-- ==== Sys2Proof/Proofs/ProtocolEncoder.lean ====
section
/-! SUPPORT. What a clear sends, and what the frame of a refresh depends on (41_protocol_encoder.md R107). -/

namespace Sys2Proof.Machine

/-! ## What a clear sends -/

/-- A clear whose calls succeed sends the frame of the `vcom` it started with (R108). -/
theorem clearDisplayRule_trace {s : State} (hr : Ready s) (ha : CallsSucceed 4 s) :
    (clearDisplayRule s).trace = s.trace ++ clearFrame s.vcom := by
  obtain ⟨hfault, hcfg, -⟩ := hr
  obtain ⟨b, hb⟩ := nextAnswer_of_succeed ha
  obtain ⟨hi, hpos, hframe, htrace, hrest, -, hcall, hans⟩ := startClear_ok hb
  have hc : (startClear s).cfg = s.cfg := openTransaction_cfg _ s
  have hf : (startClear s).fault = s.fault := (congrArg State.fault hrest :)
  obtain ⟨t, c, hcont, hlast, hend, hrun⟩ := runCalls_toLast (hc ▸ hcfg) hi (hf.trans hfault)
    (by simp [hpos]) (succeed_tail ha hans) (by rw [hcall, hframe]; rfl)
  calc (clearDisplayRule s).trace = t.trace ++ [.deassertSelect] := by
        rw [clearDisplayRule, hrun, encoderStep_deassert_trace hlast hend]
    _ = s.trace ++ clearFrame s.vcom := by
        rw [hcont.trace, htrace, hframe, hcall]
        simp [clearFrame]

/-! ## What the frame of a refresh depends on -/

section
variable {c c' : Config}

theorem bytesPerLine_congr (hw : c.width = c'.width) : bytesPerLine c = bytesPerLine c' := by
  rw [bytesPerLine, nativeWidth, hw, bytesPerLine, nativeWidth]

theorem nativeHeight_congr (hh : c.height = c'.height) : nativeHeight c = nativeHeight c' := by
  rw [nativeHeight, hh, nativeHeight]

/-- A line is sent alike from two buffers that agree on its bytes. -/
theorem lineBytes_congr {m m' : Memory} {y : Nat} (hb : bytesPerLine c = bytesPerLine c')
    (hm : ∀ j, j < bytesPerLine c → readByte m (y * bytesPerLine c + j) = readByte m' (y * bytesPerLine c + j)) :
    lineBytes c m y = lineBytes c' m' y := by
  have hdata : (List.range (bytesPerLine c)).map (fun j => readByte m (y * bytesPerLine c + j)) =
      (List.range (bytesPerLine c)).map (fun j => readByte m' (y * bytesPerLine c + j)) :=
    List.map_congr_left fun j hj => hm j (List.mem_range.1 hj)
  rw [lineBytes, hdata, hb, lineBytes]

/-- The frame of a refresh is fixed by the polarity, `W`, `H` and the bytes 0 to N-1 of the buffer: every byte of a line
is one of those. -/
theorem refreshFrame_congr {m m' : Memory} (hc : configOK c = true) (hw : c.width = c'.width)
    (hh : c.height = c'.height) (hm : ∀ a, a < bufferBytes c → readByte m a = readByte m' a) (v : Bit) :
    refreshFrame c v m = refreshFrame c' v m' := by
  have hlines : (List.range (nativeHeight c)).flatMap (lineBytes c m) =
      (List.range (nativeHeight c)).flatMap (lineBytes c' m') :=
    List.flatMap_congr fun y hy => lineBytes_congr (bytesPerLine_congr hw) fun j hj =>
      hm _ (lineIndex_lt hc (List.mem_range.1 hy) hj)
  rw [refreshFrame, refreshBytes, hlines, nativeHeight_congr hh, refreshFrame, refreshBytes]

end

/-! ## Purity -/

/-- Settles O39: with a transport that never fails a clear appends the frame of its `vcom`, and a refresh the frame of
its `vcom`, size and buffer, which is the same for blocks that agree on these. -/
theorem encoderIsAPureFunction : Obligations.EncoderIsAPureFunction := by
  refine ⟨fun s s' hr hr' ha ha' hv => ?_, fun s s' hr hr' ha ha' hv hw hh hm => ?_⟩
  · exact ⟨_, _, clearFrame s.vcom, exec_ready rfl hr, exec_ready rfl hr', clearDisplayRule_trace hr ha,
      hv ▸ clearDisplayRule_trace hr' ha'⟩
  · have ⟨_, hc, _⟩ := hr
    have hcount : refreshTxCount s.cfg + 2 = 4 + nativeHeight s.cfg * (bytesPerLine s.cfg + 2) := by
      unfold refreshTxCount
      omega
    have hcount' : refreshTxCount s'.cfg = refreshTxCount s.cfg := by
      rw [refreshTxCount, ← nativeHeight_congr hh, ← bytesPerLine_congr hw, refreshTxCount]
    have hframe : refreshFrame s.cfg s.vcom s.fb = refreshFrame s'.cfg s'.vcom s'.fb := by
      rw [refreshFrame_congr hc hw hh hm, hv]
    refine ⟨_, _, refreshFrame s.cfg s.vcom s.fb, exec_ready rfl hr, exec_ready rfl hr', ?_, ?_⟩
    · exact refreshRule_trace hr (hcount ▸ ha)
    · rw [hframe]
      exact refreshRule_trace hr' (by rw [hcount', hcount]; exact ha')

end Sys2Proof.Machine
end

/-! SUPPORT. What a word, a quiet step and a whole step can do, once, and from that what every step keeps. -/

namespace Sys2Proof.Machine

/-! ## A word -/

/-- The rule of a command taken call by call: of the two that make a transaction the call k = 0, else `commandRule`
(R122). -/
def byCallsRule : Instr → State → State
  | .clearDisplay => startClear
  | .refresh => startRefresh
  | i => commandRule i

/-- Everything a word `w` can do to `s` whose command, once the dispatch checks have passed, does `rule` (R130). -/
inductive WordOutcome (rule : Instr → State → State) (w : CmdWord) (s : State) : State → Prop where
  | sticky : s.fault ≠ .noFault → WordOutcome rule w s (respondSticky s)
  | illegal (e : DecodeError) : s.fault = .noFault → decodeCommand w = .error e →
      WordOutcome rule w s (raiseFault (.illegalCommand w) s)
  | overlap (i : Instr) : s.fault = .noFault → configOK s.cfg = true → s.sel = .asserted → decodeCommand w = .ok i →
      WordOutcome rule w s (raiseFault (.txnOverlap (commandOp i)) s)
  | execute (i : Instr) : Ready s → decodeCommand w = .ok i → WordOutcome rule w s (rule i s)

theorem byCallsRule_eq {i : Instr} (h : startsTransaction i = false) : byCallsRule i = commandRule i := by
  cases i <;> first | rfl | cases h

theorem eq_of_startsTransaction {i : Instr} (h : startsTransaction i = true) : i = .clearDisplay ∨ i = .refresh := by
  cases i <;> simp_all [startsTransaction]

theorem execByCalls_eq {i : Instr} (hi : i.isCommand = true) (s : State) :
    execByCalls i s = dispatch (commandOp i) (byCallsRule i) s := by
  cases i <;> first | rfl | cases hi

theorem illegalWord_first {s : State} (h : s.fault = .noFault) (w : CmdWord) :
    illegalWord w s = raiseFault (.illegalCommand w) s := by
  simp [illegalWord, h]

/-- A dispatched command is one of the outcomes of its word. -/
theorem wordOutcome_of_dispatch {rule : Instr → State → State} {w : CmdWord} {i : Instr} {s t : State}
    (hd : decodeCommand w = .ok i) (h : dispatch (commandOp i) (rule i) s = .next t) : WordOutcome rule w s t := by
  rcases dispatch_cases h with ⟨hf, rfl⟩ | ⟨hf, hc, hs, rfl⟩ | ⟨hr, rfl⟩
  · exact .sticky hf
  · exact .overlap i hf hc hs hd
  · exact .execute i hr hd

theorem wordOutcome_of_error {rule : Instr → State → State} {w : CmdWord} {e : DecodeError} (s : State)
    (hd : decodeCommand w = .error e) : WordOutcome rule w s (illegalWord w s) := by
  by_cases hf : s.fault = .noFault
  · rw [illegalWord_first hf]
    exact .illegal e hf hd
  · rw [illegalWord, if_pos hf]
    exact .sticky hf

theorem present_cases {w : CmdWord} {s t : State} (h : present w s = .next t) : WordOutcome commandRule w s t := by
  cases hd : decodeCommand w with
  | error e =>
    rw [present_error hd] at h
    cases h
    exact wordOutcome_of_error s hd
  | ok i =>
    rw [present_ok hd, exec_dispatch (decodeCommand_ok hd).1] at h
    exact wordOutcome_of_dispatch hd h

theorem presentByCalls_cases {w : CmdWord} {s t : State} (h : presentByCalls w s = .next t) :
    WordOutcome byCallsRule w s t := by
  cases hd : decodeCommand w with
  | error e =>
    rw [presentByCalls_error hd] at h
    cases h
    exact wordOutcome_of_error s hd
  | ok i =>
    rw [presentByCalls_ok hd, execByCalls_eq (decodeCommand_ok hd).1] at h
    exact wordOutcome_of_dispatch hd h

/-- Where no command can be executed a word leaves a fault: the one it meets, or the one it raises. -/
theorem WordOutcome.faulted {rule : Instr → State → State} {w : CmdWord} {s t : State} (ho : WordOutcome rule w s t)
    (hn : ¬ Ready s) : t.fault ≠ .noFault := by
  cases ho with
  | sticky hf => exact hf
  | illegal e hf hd => exact stickyFault_ne _ (by simp)
  | overlap i hf hc hs hd => exact stickyFault_ne _ (by simp)
  | execute i hr hd => exact absurd hr hn

/-- Two words at once answer a next state only where the first meets or raises a fault, which the second is answered
by (R164). -/
theorem presentTogether_cases {w₁ w₂ : CmdWord} {s t : State} (h : presentTogether w₁ w₂ s = .next t) :
    ∃ u, WordOutcome commandRule w₁ s u ∧ ¬ Ready s ∧ t = respondSticky u := by
  unfold presentTogether at h
  split at h
  · cases h
  · next hn =>
    have hn : ¬ Ready s := fun hr => hn ⟨hr.1, hr.2.2⟩
    split at h
    · next u hu =>
      have ho := present_cases hu
      rw [(present_sticky (ho.faulted hn) w₂).1] at h
      cases h
      exact ⟨u, ho, hn, rfl⟩
    · cases h
    · cases h

/-! ## A quiet step -/

/-- A wire item carries out the encoder's next call, where it stands in its place (log 9). -/
theorem exec_wire {i : Instr} (hi : i.isCommand = false) :
    ∃ b, encode i = .wire b ∧ ∀ s, exec i s = sendItem i b s := by
  cases i <;> first | exact ⟨_, rfl, fun _ => rfl⟩ | cases hi

theorem wireItemAt_isCommand {s : State} {i : Instr} (h : wireItemAt s = some i) : i.isCommand = false := by
  have henc := (wireItemAt_encode h).2
  cases i <;> first | rfl | cases henc

/-- The wire item at the encoder's position is its next call (R122). -/
theorem exec_wireItemAt {s : State} {i : Instr} (hm : MidTransaction s) (h : wireItemAt s = some i) :
    exec i s = .next (encoderStep s) := by
  obtain ⟨b, hb, hexec⟩ := exec_wire (wireItemAt_isCommand h)
  obtain ⟨htx, henc⟩ := wireItemAt_encode h
  have hbyte : b = nextByte s := Encoded.wire.inj (hb.symm.trans henc)
  rw [hexec, sendItem_ok hm h, encoderStep_eq_sendTx htx, hbyte]

/-- A wire item that answers a next state stands at the encoder's position. -/
theorem exec_wire_next {s t : State} {i : Instr} (hi : i.isCommand = false) (h : exec i s = .next t) :
    MidTransaction s ∧ wireItemAt s = some i ∧ t = encoderStep s := by
  obtain ⟨b, -, hexec⟩ := exec_wire hi
  rw [hexec] at h
  obtain ⟨hm, hw, -⟩ := sendItem_next h
  have hnext := exec_wireItemAt hm hw
  rw [hexec, h] at hnext
  cases hnext
  exact ⟨hm, hw, rfl⟩

/-- Where no wire item is next, the next call is the deassert, or there is none, or `FB` lacks the byte. -/
theorem wireItemAt_none {s : State} (h : wireItemAt s = none) :
    txPos s.pos = false ∨ (s.pos = .data ∧ bufferBytes s.cfg ≤ s.byteIndex) := by
  unfold wireItemAt at h
  cases hp : s.pos <;> rw [hp] at h <;> simp_all [txPos]

/-- A quiet step of a transaction that goes on: its next call, unless the buffer lacks the byte (R122; log 15). -/
theorem quietStep_mid {s : State} (hm : MidTransaction s) : quietStep s =
    if s.pos = .data ∧ bufferBytes s.cfg ≤ s.byteIndex then .fault .noSuchByte else .next (encoderStep s) := by
  have hrun : quietStep s = _ := if_pos (transactionRuns_of hm)
  cases hw : wireItemAt s with
  | some i =>
    have hdata : ¬ (s.pos = .data ∧ bufferBytes s.cfg ≤ s.byteIndex) := by
      rintro ⟨hp, hle⟩
      simp [wireItemAt, hp, Nat.not_lt.2 hle] at hw
    rw [hw] at hrun
    rw [if_neg hdata, hrun]
    exact exec_wireItemAt hm hw
  | none =>
    simp only [hw] at hrun
    rcases wireItemAt_none hw with htx | ⟨hp, hle⟩
    · have hdata : ¬ (s.pos = .data ∧ bufferBytes s.cfg ≤ s.byteIndex) := by
        rintro ⟨hp, -⟩
        rw [hp] at htx
        cases htx
      rw [if_neg hdata, hrun]
      cases hp : s.pos <;> rw [hp] at htx <;> first | (cases htx; done) | simp [encoderStep, hp]
    · rw [if_pos ⟨hp, hle⟩, hrun, hp]

/-- Everything a quiet step can do when it answers a next state: the next call of a transaction that goes on, the free
calls after an overlap, nothing. -/
theorem quietStep_cases {s t : State} (h : quietStep s = .next t) :
    (MidTransaction s ∧ t = encoderStep s) ∨ (interrupted s = true ∧ t = unspecifiedCalls s) ∨ t = s := by
  by_cases hm : MidTransaction s
  · rw [quietStep_mid hm] at h
    split at h <;> cases h
    exact .inl ⟨hm, rfl⟩
  · by_cases hi : interrupted s = true
    · rw [quietStep_interrupted hi] at h
      cases h
      exact .inr (.inl ⟨hi, rfl⟩)
    · rw [quietStep_idle hm (by simpa using hi)] at h
      cases h
      exact .inr (.inr rfl)

/-- Nothing arrives at the next step, and `rest` is the schedule after it. -/
theorem step_of_quiet {s : State} {rest : List HostEvent}
    (h : s.schedule = .quiet :: rest ∨ (s.schedule = [] ∧ rest = [])) :
    step s = quietStep { s with schedule := rest } := by
  rcases h with h | ⟨h, rfl⟩
  · exact step_quiet h
  · rw [step_nil h, schedule_eta h]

+++

Your objective
Look above for the line with "(List.range (nativeHeight c)).flatMap (lineBytes c'" and the line with "## Purity -/"; transcribe both and all lines in between, exactly, and nothing else.

Your response
      (List.range (nativeHeight c)).flatMap (lineBytes c' m') :=
    List.flatMap_congr fun y hy => lineBytes_congr (bytesPerLine_congr hw) fun j hj =>
      hm _ (lineIndex_lt hc (List.mem_range.1 hy) hj)
  rw [refreshFrame, refreshBytes, hlines, nativeHeight_congr hh, refreshFrame, refreshBytes]

end

/-! ## Purity -/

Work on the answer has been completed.